И вот это отеческое «благословение» в профессию и решило, по сути, судьбу девочки в самый тяжкий период жизни, когда сама-то жизнь не стоила ни гроша… Людмила Марковна вспоминала как однажды решилась, даже не зная, что предпримет в следующую секунду, и эта ее решительность и детская непосредственность сыграли свою роль. Представьте картину: голодный худой ребенок видит перед собой как собрались на обед фрицы, как толстый повар разливает в миски густой наваристый, с одуряющим ароматом, суп…

«Долго стоять молча, выпрашивать жалким взглядом? Нет. Надо заработать! Надо «выделиться». А как хочется есть!! А какой запах! Я и сейчас его слышу. Густой фасолевый суп!

От ожидания чего-то неизвестного все тело тряслось. Я не знала, что я буду делать… Но что-то будет. Это точно.

Начали получать ужин… Начали его есть… Смолкли разговоры. Только аппетитное чавканье…


Расцветали яблони и груши,

Поплыли туманы над рекой,

Выходила на берег Катюша,

На высокий берег, на крутой!

Голос мой дрожал. Я давно не пела во все горло. А мне так нужно было петь! Петь! Петь!

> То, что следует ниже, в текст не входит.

-- ==== Sys2Proof/Tests/Slice0.lean ====
section
/-! SUPPORT. Tests: ill-formed terms are refused; each command does what the spec says on a small state; and for every
statement with hypotheses, a state and operands that meet them. -/

namespace Sys2Proof.Tests

set_option Elab.async false

open Sys2Proof.Machine

/-! ### States -/

/-- After the first load of a new part, with no input pin high, its STORE notice taken. -/
def booted : State := State.reset.after [.loadEnd 0, .notice .store .store .every 0]

/-- Role r's request i handed to its owner. -/
def hand (s : State) (r : Role) (i : Instr) : State := s.setExchange r (.inFlight (some i))

/-- After request i of role r. -/
def ask (s : State) (r : Role) (i : Instr) : State := (hand s r i).after [i]

/-- What role r reads after request i. -/
def reply (s : State) (r : Role) (i : Instr) : Exchange := (ask s r i).exchange r

/-- After a message that is alone in transit. -/
def told (s : State) (m : Instr) : State := (s.withTransit [m]).after [m]

/-- PIN 1234. -/
def pinA : RawPin := { count := 4, d1 := 0x12, d2 := 0x34, d3 := 0 }

/-- PIN 9999. -/
def pinB : RawPin := { count := 4, d1 := 0x99, d2 := 0x99, d3 := 0 }

/-- No PIN. -/
def noPin : RawPin := { count := 0, d1 := 0, d2 := 0, d3 := 0 }

/-- An ADULT with PIN 1234. -/
def grown : CommonPart := { label := [], pin := some [1, 2, 3, 4], ceiling := 15, blocked := 0, unrated := .allow, seatLimit := 4 }

/-- A child's common part: ceiling 7, VIOLENCE blocked, unrated content blocked, one seat. -/
def kidCommon : CommonPart := { label := [0x4B], pin := none, ceiling := 7, blocked := 1, unrated := .block, seatLimit := 1 }

/-- 60 minutes on school days, a curfew from 21:00 to 07:00, warnings 5 minutes ahead, closing at a boundary within 90 s. -/
def kidPart : ChildPart where
  school := 60
  free := 120
  bonusCap := 30
  mode := .each
  lead := 5
  close := .atBoundary
  grace := 90
  windows := [{ start := 1260, stop := 420, applies := .both }]

/-- The child's account with the given seconds used. -/
def kidAccount (used : Nat) : Account where
  terms := termsOf kidPart
  bonus := 0
  used := used
  overrun := 0
  warned := false
  curfewWarned := [false]
  curfew := .outside

/-- 10:00 on day 100, a school day, the child in slot 2 having used some seconds. -/
def clockAt (second used : Nat) : MeteringUnit :=
  { booted.metering with
    running := true
    day := 100
    second := second
    accountDay := 100
    accounts := put booted.metering.accounts 2 (some (kidAccount used)) }

/-- A household: profile 0, an ADULT in slot 1, a child in slot 2, the console holding the ADULT's authority. -/
def family : State :=
  (booted.withProfiles { booted.profiles with
    table := put (put booted.profiles.table 1 (.adult grown)) 2 (.child kidCommon kidPart)
    windows := { console := some { opener := 1, seconds := 60 }, panel := none, relay := none } }).withMetering
  (clockAt 36000 0)

/-- Rating 5 of scheme 0. -/
def rated (v : Fin 32) : Descriptor :=
  { contentId := 0x1234, rating := some { scheme := 0, value := v }, flags := none, duration := none }

/-- The same as a TUNE body has it. -/
def rawRated (v : Byte) : RawDescriptor :=
  { contentId := 0x1234, presence := 1, scheme := 0, value := v, flags := 0, duration := 0 }

/-- A screen in a state with the child seated and content of service 0 with step 5. -/
def viewed (st : ScreenState) (reason : Option Reason) (timer : Option Nat) (charge : ChargeKind) : Screen where
  kind := .localKind
  guideWait := 5
  seat := 2
  state := st
  reason := reason
  service := some 0
  descriptor := some (rated 5)
  event := none
  override := false
  timer := timer
  charge := charge
  lastPair := { profile := 2, kind := charge }
  step := some 5

/-- The child viewing on screen 0. -/
def viewing : State := (family.setScreen 0 (viewed .showing none none .view)).withMetering
  { family.metering with charges := put family.metering.charges 0 { profile := 2, kind := .view } }

/-- The child's screen 0 closing, with the given seconds of grace left. -/
def closing (left : Nat) : State := family.setScreen 0 (viewed .closing (some .allowance) (some left) .overrun)

/-- The exchange that holds OK with a body. -/
def ok (body : List Byte) : Exchange := .held (.ok body)

/-- The exchange that holds another result. -/
def no (r : Result) : Exchange := .held (.bare r)

/-- The notices that acts raise for all roles. -/
def tells (b : Block) (c : Category) : Instr := .notice b c .every 0

/-- A receiver state after a quiet gap. -/
def linked (u : GuideReceiver) : State := booted.withReceiver u

/-- An idle receiver with these symbols waiting. -/
def waitingFor (syms : List Symbol) : GuideReceiver := { GuideReceiver.cleared false true with fifo := syms }

/-- The table header of 05 section 5.8: service 77, version 7, (900, 1080) to (901, 0), 3 records. -/
def header77 : TableHeader :=
  { service := 77, version := 7, spanStart := { day := 900, minute := 1080 }, spanEnd := { day := 901, minute := 0 }
    recordCount := 3 }

/-- Its twelve bytes before the check. -/
def header77Bytes : List Byte := [77, 0, 7, 0x84, 3, 0x38, 4, 0x85, 3, 0, 0, 3]

/-- Event 6001 of 05 section 5.8. -/
def event6001 : EventRecord :=
  { id := 6001, start := { day := 900, minute := 1080 }, duration := 90, rating := some { scheme := 0, value := 5 }
    flags := some 2 }

/-- An event of service 77 with a rating. -/
def event (id : Half) (minute duration : Nat) (v : Fin 32) : EventRecord :=
  { id := id, start := { day := 900, minute := minute }, duration := duration
    rating := some { scheme := 0, value := v }, flags := none }

/-- A receiver in BODY with a judged header and the records staged. -/
def inBody (records : List EventRecord) : GuideReceiver :=
  { GuideReceiver.cleared false true with
    state := .body, staged := some header77, records := records }

/-- Service 77's entry at version 7 of 06 section 6.7, without the events of other days. -/
def entry77 : Entry :=
  { service := 77, version := 7, reference := { day := 900, minute := 1080 }
    records := [event 5990 960 120 3, event 6001 1080 90 5, event 6002 1170 95 7, event 6003 1265 175 7]
    current := some (event 6002 1170 95 7) }

/-- The directory with service 77 in entry 4. -/
def guide : GuideCache := { GuideCache.empty with directory := put GuideCache.empty.directory 4 (some entry77) }

/-- The clock of 06 section 6.7: day 900, 20:00. -/
def evening (second : Nat) : MeteringUnit := { family.metering with day := 900, second := second, accountDay := 900 }

/-- The family with the guide, at 20:00 on day 900. -/
def guided : State := (family.withCache guide).withMetering (evening 72000)

/-- The table of version 8 in 06 section 6.7. -/
def table8 : GuideTable :=
  { service := 77, version := 8, spanStart := { day := 900, minute := 1170 }, spanEnd := { day := 901, minute := 0 }
    records := [event 6002 1170 95 12, event 6004 1265 60 6, event 6005 1325 60 6, event 6006 1385 90 8] }

/-- A content pass for screen 0's content and a curfew pass for the child. -/
def passA : Pass :=
  { id := 1, scope := .content 0 (.source 0x1234), expiry := { day := 100, second := 40000 }, granter := some 1 }

/-- The curfew pass. -/
def passB : Pass := { id := 2, scope := .curfew 2, expiry := { day := 100, second := 50000 }, granter := none }

/-- The family holding both passes. -/
def passed (s : State) : State := s.withPasses { held := [passA, passB], nextId := 3 }

/-- The port between transactions, its answers unread. -/
def portAt (b : BusState) : State := booted.withPort { booted.port with bus := b }

/-- A store state. -/
def stored (f : ProfileStore → ProfileStore) : State := booted.withStore (f booted.store)

/-- An image of the factory content. -/
def image7 : Image := { formatMark := true, check := 0, content := factoryContent 7 }

/-- A store that is writing its image at the given attempt. -/
def writing (a : Attempt) : State :=
  stored fun t => { t with
    state := .writing, dirty := false, settle := none, snapshot := some image7, attempt := some a
    image := .torn }

/-- An edit image for a CHILD with ceiling 9, the given seat limit and no window. -/
def childImage (pin : RawPin) (seatLimit : Byte) : EditImage :=
  { kind := 1, label := List.replicate 12 0, pin := pin, ceiling := 9, blocked := 0, unrated := 0x40
    seatLimit := seatLimit, school := 60, free := 60, bonusCap := 0, modes := 0, lead := 0, grace := 0, windowCount := 0
    windows := List.replicate 3 default }

/-- Seven SCHOOL days. -/
def schoolWeek : List Byte := List.replicate 7 0

/-! ### Ill-formed commands are refused -/

theorem test_illFormed_editLabel :
    (Instr.editProfile .console 1 { childImage noPin 1 with label := List.replicate 11 0 }).wellFormed = false := by decide +kernel

theorem test_illFormed_editWindows :
    (Instr.editProfile .console 1 { childImage noPin 1 with windows := [] }).wellFormed = false := by decide +kernel

theorem test_illFormed_map : (Instr.setSchemeMap .console 0 (List.replicate 31 0)).wellFormed = false := by decide +kernel

theorem test_illFormed_plan : (Instr.setWeekPlan .console (List.replicate 8 0)).wellFormed = false := by decide +kernel

theorem test_illFormed_quietGap : (Instr.quietGap 9).wellFormed = false := by decide +kernel

theorem test_illFormed_unknownControl : (Instr.unknownControl 0x0F).wellFormed = false := by decide +kernel

theorem test_illFormed_commit :
    (Instr.commit { table8 with service := 0 }).wellFormed = false ∧
    (Instr.commit { table8 with version := 32 }).wellFormed = false ∧
    (Instr.commit { table8 with spanStart := { day := 65536, minute := 0 } }).wellFormed = false ∧
    (Instr.commit { table8 with spanEnd := { day := 0, minute := 1440 } }).wellFormed = false ∧
    (Instr.commit { table8 with records := List.replicate 49 event6001 }).wellFormed = false := by decide +kernel

theorem test_illFormed_record :
    (Instr.commit { table8 with records := [event 1 1440 1 0] }).wellFormed = false ∧
    (Instr.commit { table8 with records := [event 1 0 0 0] }).wellFormed = false ∧
    (Instr.commit { table8 with records := [event 1 0 1441 0] }).wellFormed = false := by decide +kernel

theorem test_illFormed_passId :
    (Instr.passAdded { id := 0, scope := .curfew 0 }).wellFormed = false ∧
    (Instr.passRemoved { id := 256, scope := .curfew 0 }).wellFormed = false ∧
    (Instr.curfewPassChange 0 0).wellFormed = false := by decide +kernel

theorem test_illFormed_notice :
    (Instr.notice .store .screen .every 0).wellFormed = false ∧ (Instr.notice .port .port .every 0).wellFormed = false ∧
    (Instr.notice .store .store .every 1).wellFormed = false := by decide +kernel

theorem test_illFormed_dirtyMark :
    (Instr.dirtyMark .port false).wellFormed = false ∧ (Instr.dirtyMark .profile true).wellFormed = false := by decide +kernel

theorem test_wellFormed :
    (Instr.editProfile .console 1 (childImage noPin 1)).wellFormed = true ∧ (Instr.commit table8).wellFormed = true ∧
    (Instr.notice .screen .screen .every 3).wellFormed = true ∧ (Instr.quietGap 8).wellFormed = true ∧
    (Instr.notice .port .port (.only .relay) 0).wellFormed = true ∧ (Instr.dirtyMark .metering true).wellFormed = true ∧
    (Instr.unknownControl 0x05).wellFormed = true := by decide +kernel

/-! ### Check codes and records of the wire -/

/-- 10 R189: the CRC-8 of the single byte 0x01 is 0x31; the others were computed apart from the model. -/
theorem test_crc8 :
    crc8 [0x01] = 0x31 ∧ crc8 header77Bytes = 0x87 ∧ crc8 [0x62, 0x20, 0] = 0xDB ∧ crc8 [0x63, 1, 0] = 0xB5 := by decide +kernel

theorem test_headerAndRecord :
    headerOf (header77Bytes ++ [0x87]) = some header77 ∧ headerOf (header77Bytes ++ [0x88]) = none ∧
    recordOf [0x71, 0x17, 0x84, 3, 0x38, 4, 90, 0, 3, 0, 5, 2, 0x23] = some event6001 := by decide +kernel

/-! ### The port and its requests -/

theorem test_identify : reply booted .console (.identify .console) = ok [0xD1, 0x53, 0x40, 0x03, 1, 0, 1, 0] := by decide +kernel

theorem test_readPortCounts :
    let s := booted.withPort { booted.port with counts := booted.port.counts.set .panel { PortCounts.zero with check := 1, truncated := 2 } }
    reply s .panel (.readPortCounts .panel) = ok [1, 2, 0, 0, 0] ∧
    (ask s .panel (.readPortCounts .panel)).port.counts.get .panel = PortCounts.zero := by decide +kernel

theorem test_reset :
    (ask booted .console (.reset .console)).transit = [.softReset] ∧
    (ask booted .console (.reset .console)).port.silent = true ∧
    reply booted .console (.reset .console) = .inFlight none := by decide +kernel

theorem test_startCondition : (booted.after [.startCondition false]).port.bus = .address := by decide +kernel

theorem test_stopCondition :
    ((portAt (.read .panel)).after [.stopCondition true]).port.bus = .free ∧
    (((portAt (.read .panel)).after [.stopCondition true]).port.counts.get .panel).bus = 1 := by decide +kernel

theorem test_addressByte :
    ((portAt .address).after [.addressByte 0x62]).port.bus = .write .panel ∧
    ((portAt .address).after [.addressByte 0x65]).port.bus = .read .relay ∧
    ((portAt .address).after [.addressByte 0x66]).port.bus = .ignore := by decide +kernel

/-- PANEL's READ_CLOCK at 0x31, the first exchange of 07 section 7.10 in outline. -/
theorem test_frameBytes :
    (booted.after [.startCondition false, .addressByte 0x62, .codeByte 0x20, .lengthByte 0, .checkByte 0xDB]).exchange
      .panel = .inFlight (some (.readClock .panel)) := by decide +kernel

С разных концов двора раздались нестройные аплодисменты. И этого было предостаточно… Ах так? Так нате вам еще! Только спокойно!


Ду грюнист зих цу зоннэн шейн

Ун нох ин винтер ванн эс шнайп,

О, таннэн баум унд таннэн баум

Ви грюн зинд дэйнэ блэттэр…

Несколько немцев подошли к железным трубам, чтобы посмотреть на русскую девочку, которая хоть и неправильно, но пела на их родном языке…

Домой я принесла полную, до краев, кастрюльку вкусного, жирного фасолевого супа! Ничего! Завтра возьму кастрюлю побольше!